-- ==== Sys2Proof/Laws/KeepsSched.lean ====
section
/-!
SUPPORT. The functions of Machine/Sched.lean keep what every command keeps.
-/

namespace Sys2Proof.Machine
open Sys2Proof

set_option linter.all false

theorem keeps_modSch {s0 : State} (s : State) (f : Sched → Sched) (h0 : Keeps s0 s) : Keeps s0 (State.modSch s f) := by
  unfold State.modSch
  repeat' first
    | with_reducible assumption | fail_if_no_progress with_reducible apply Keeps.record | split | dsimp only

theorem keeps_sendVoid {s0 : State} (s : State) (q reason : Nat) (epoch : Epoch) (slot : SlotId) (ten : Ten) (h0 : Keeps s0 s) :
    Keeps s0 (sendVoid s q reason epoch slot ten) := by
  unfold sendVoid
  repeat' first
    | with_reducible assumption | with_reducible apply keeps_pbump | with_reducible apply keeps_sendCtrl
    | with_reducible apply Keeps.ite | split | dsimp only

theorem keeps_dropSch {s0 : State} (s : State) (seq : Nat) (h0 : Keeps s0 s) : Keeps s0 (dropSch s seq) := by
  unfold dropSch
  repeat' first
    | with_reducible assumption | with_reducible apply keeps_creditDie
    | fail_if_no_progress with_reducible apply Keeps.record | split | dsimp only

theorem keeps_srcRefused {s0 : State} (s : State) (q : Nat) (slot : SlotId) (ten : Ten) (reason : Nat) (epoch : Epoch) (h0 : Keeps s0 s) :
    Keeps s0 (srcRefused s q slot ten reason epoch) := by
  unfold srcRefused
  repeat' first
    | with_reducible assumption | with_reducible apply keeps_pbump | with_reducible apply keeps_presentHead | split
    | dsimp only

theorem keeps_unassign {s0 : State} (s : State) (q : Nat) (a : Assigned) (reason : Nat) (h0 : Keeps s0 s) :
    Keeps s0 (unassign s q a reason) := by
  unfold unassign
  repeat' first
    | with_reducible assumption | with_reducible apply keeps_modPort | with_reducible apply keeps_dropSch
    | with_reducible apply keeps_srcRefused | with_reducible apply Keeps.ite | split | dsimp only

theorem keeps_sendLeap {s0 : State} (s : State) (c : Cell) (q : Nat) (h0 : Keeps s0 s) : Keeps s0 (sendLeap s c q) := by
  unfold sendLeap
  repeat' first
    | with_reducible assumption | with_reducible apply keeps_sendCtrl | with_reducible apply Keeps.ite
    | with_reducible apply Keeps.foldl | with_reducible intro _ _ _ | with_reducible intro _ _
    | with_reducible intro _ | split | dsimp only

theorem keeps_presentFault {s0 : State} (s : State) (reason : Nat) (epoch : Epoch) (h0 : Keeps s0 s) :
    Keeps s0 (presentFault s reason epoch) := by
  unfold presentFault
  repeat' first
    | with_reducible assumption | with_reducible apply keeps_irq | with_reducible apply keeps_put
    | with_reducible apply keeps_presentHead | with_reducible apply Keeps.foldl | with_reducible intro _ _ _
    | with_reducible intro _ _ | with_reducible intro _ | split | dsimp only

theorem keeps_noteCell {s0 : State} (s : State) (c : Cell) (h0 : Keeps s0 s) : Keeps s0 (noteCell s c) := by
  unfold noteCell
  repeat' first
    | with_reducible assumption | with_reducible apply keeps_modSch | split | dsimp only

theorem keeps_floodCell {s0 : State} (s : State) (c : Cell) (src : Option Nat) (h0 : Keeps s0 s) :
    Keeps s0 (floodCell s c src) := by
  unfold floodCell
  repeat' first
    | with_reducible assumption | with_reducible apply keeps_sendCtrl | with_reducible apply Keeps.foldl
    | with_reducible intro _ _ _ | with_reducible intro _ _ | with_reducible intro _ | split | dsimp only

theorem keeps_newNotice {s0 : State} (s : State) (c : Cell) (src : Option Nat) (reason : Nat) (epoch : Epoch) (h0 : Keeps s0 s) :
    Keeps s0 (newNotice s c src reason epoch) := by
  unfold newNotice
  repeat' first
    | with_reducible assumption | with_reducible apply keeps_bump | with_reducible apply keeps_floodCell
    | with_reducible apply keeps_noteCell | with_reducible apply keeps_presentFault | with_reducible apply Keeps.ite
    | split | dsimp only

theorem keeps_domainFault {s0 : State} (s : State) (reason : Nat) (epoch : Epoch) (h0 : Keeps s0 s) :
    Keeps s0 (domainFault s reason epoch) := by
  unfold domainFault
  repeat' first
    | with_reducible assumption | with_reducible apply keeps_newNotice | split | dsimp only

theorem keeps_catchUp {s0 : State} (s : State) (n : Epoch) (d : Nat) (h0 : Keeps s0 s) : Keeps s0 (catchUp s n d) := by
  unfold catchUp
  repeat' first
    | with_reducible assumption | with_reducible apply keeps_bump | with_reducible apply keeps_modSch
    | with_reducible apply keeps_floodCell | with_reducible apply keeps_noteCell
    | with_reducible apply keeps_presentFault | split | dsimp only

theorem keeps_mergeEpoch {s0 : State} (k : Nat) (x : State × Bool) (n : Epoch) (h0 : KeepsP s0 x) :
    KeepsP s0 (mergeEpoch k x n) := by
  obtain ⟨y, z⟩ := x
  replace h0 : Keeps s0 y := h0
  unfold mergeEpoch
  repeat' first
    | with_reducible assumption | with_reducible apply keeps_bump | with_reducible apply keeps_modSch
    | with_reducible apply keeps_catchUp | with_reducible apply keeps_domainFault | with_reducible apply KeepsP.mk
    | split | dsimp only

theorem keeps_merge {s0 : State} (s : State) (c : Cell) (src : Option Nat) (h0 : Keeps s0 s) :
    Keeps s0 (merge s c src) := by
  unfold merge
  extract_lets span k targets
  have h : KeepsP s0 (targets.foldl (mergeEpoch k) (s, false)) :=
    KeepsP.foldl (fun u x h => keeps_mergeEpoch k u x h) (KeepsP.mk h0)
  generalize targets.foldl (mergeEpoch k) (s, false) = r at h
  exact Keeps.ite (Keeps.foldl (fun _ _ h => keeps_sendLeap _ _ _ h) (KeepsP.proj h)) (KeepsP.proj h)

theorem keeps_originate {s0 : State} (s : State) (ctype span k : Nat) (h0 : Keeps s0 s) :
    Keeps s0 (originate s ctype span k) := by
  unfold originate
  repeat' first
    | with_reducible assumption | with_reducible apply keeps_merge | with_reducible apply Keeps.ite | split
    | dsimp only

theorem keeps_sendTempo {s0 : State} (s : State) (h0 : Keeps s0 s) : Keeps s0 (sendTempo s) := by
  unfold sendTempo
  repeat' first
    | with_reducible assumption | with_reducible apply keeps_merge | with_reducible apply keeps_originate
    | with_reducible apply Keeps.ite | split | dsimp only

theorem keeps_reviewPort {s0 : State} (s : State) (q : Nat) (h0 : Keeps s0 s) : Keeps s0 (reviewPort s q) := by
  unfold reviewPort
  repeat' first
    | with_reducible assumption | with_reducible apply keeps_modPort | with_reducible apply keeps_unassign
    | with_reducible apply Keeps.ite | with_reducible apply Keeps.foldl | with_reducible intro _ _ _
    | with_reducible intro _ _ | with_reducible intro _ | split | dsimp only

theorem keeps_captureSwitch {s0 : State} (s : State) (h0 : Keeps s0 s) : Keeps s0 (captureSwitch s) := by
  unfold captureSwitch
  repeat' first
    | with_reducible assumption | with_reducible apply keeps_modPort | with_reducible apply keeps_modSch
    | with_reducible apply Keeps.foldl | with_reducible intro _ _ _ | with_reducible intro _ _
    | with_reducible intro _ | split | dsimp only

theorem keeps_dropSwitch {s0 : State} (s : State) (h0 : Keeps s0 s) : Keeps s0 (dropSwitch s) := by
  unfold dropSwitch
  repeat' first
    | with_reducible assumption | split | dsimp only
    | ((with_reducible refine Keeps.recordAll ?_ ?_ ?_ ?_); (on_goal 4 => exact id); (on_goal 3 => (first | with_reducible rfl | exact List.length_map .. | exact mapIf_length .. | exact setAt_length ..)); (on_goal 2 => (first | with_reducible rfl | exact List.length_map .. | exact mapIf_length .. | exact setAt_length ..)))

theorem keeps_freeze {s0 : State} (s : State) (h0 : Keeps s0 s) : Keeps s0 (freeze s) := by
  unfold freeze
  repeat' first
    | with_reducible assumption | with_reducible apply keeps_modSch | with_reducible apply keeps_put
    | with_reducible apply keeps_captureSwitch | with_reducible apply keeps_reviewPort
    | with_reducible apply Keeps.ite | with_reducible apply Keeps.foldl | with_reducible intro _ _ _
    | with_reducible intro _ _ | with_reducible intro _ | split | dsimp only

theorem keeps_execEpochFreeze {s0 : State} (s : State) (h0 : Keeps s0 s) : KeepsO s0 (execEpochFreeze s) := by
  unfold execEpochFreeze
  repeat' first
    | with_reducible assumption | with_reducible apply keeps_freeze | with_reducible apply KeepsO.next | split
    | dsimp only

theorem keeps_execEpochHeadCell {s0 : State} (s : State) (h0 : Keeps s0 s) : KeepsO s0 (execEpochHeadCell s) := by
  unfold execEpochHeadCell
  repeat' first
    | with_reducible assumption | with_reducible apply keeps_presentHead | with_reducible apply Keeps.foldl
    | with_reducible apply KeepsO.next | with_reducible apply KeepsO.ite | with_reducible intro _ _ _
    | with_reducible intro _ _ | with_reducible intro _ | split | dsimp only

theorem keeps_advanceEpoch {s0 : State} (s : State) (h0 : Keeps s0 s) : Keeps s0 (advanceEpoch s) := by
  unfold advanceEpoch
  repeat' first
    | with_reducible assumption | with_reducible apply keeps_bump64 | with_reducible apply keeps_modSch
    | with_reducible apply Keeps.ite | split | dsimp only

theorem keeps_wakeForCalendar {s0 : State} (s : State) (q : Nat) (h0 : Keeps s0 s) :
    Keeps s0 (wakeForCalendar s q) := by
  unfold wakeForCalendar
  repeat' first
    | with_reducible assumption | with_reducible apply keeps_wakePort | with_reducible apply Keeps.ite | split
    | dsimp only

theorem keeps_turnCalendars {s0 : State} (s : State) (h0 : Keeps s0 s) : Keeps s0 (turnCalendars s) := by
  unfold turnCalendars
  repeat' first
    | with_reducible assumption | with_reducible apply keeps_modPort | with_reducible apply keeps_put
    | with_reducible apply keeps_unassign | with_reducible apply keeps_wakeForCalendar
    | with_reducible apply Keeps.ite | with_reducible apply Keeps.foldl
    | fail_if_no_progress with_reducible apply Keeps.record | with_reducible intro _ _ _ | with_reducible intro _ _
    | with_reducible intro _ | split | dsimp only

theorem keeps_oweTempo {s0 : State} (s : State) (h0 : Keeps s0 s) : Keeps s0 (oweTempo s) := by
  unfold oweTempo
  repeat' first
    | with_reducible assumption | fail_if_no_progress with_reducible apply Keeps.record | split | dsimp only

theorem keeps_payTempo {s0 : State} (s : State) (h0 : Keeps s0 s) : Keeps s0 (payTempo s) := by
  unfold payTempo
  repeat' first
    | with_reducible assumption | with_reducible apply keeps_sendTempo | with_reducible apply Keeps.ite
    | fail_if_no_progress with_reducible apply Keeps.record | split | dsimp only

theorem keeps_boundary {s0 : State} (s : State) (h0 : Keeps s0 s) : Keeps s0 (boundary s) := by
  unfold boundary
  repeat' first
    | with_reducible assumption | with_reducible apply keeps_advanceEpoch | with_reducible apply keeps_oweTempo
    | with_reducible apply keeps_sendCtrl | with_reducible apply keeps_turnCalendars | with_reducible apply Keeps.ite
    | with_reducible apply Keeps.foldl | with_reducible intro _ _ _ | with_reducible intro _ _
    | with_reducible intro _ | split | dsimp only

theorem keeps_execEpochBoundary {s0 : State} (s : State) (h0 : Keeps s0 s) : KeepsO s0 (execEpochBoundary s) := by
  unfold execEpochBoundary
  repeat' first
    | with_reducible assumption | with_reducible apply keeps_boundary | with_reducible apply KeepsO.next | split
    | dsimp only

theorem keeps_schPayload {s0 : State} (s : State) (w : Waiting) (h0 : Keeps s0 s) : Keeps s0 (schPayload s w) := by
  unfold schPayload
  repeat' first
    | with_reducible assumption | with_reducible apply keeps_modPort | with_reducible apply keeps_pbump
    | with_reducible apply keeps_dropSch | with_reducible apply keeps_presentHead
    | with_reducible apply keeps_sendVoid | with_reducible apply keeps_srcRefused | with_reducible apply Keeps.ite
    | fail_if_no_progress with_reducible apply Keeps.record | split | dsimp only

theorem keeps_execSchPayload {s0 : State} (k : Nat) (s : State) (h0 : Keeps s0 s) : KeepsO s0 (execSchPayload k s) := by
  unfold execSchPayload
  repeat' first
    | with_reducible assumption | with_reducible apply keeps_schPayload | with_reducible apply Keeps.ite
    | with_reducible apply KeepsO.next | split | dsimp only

## EXERCISE DIRECTIONS:
Scan the records above for the lines holding "(q : Nat) (slot" and "keeps_modPort | with_reducible apply keeps_dropSch". Transcribe those two and every line between them word for word, and no others.

## RESPONSE AREA:
theorem keeps_srcRefused {s0 : State} (s : State) (q : Nat) (slot : SlotId) (ten : Ten) (reason : Nat) (epoch : Epoch) (h0 : Keeps s0 s) :
    Keeps s0 (srcRefused s q slot ten reason epoch) := by
  unfold srcRefused
  repeat' first
    | with_reducible assumption | with_reducible apply keeps_pbump | with_reducible apply keeps_presentHead | split
    | dsimp only

theorem keeps_unassign {s0 : State} (s : State) (q : Nat) (a : Assigned) (reason : Nat) (h0 : Keeps s0 s) :
    Keeps s0 (unassign s q a reason) := by
  unfold unassign
  repeat' first
    | with_reducible assumption | with_reducible apply keeps_modPort | with_reducible apply keeps_dropSch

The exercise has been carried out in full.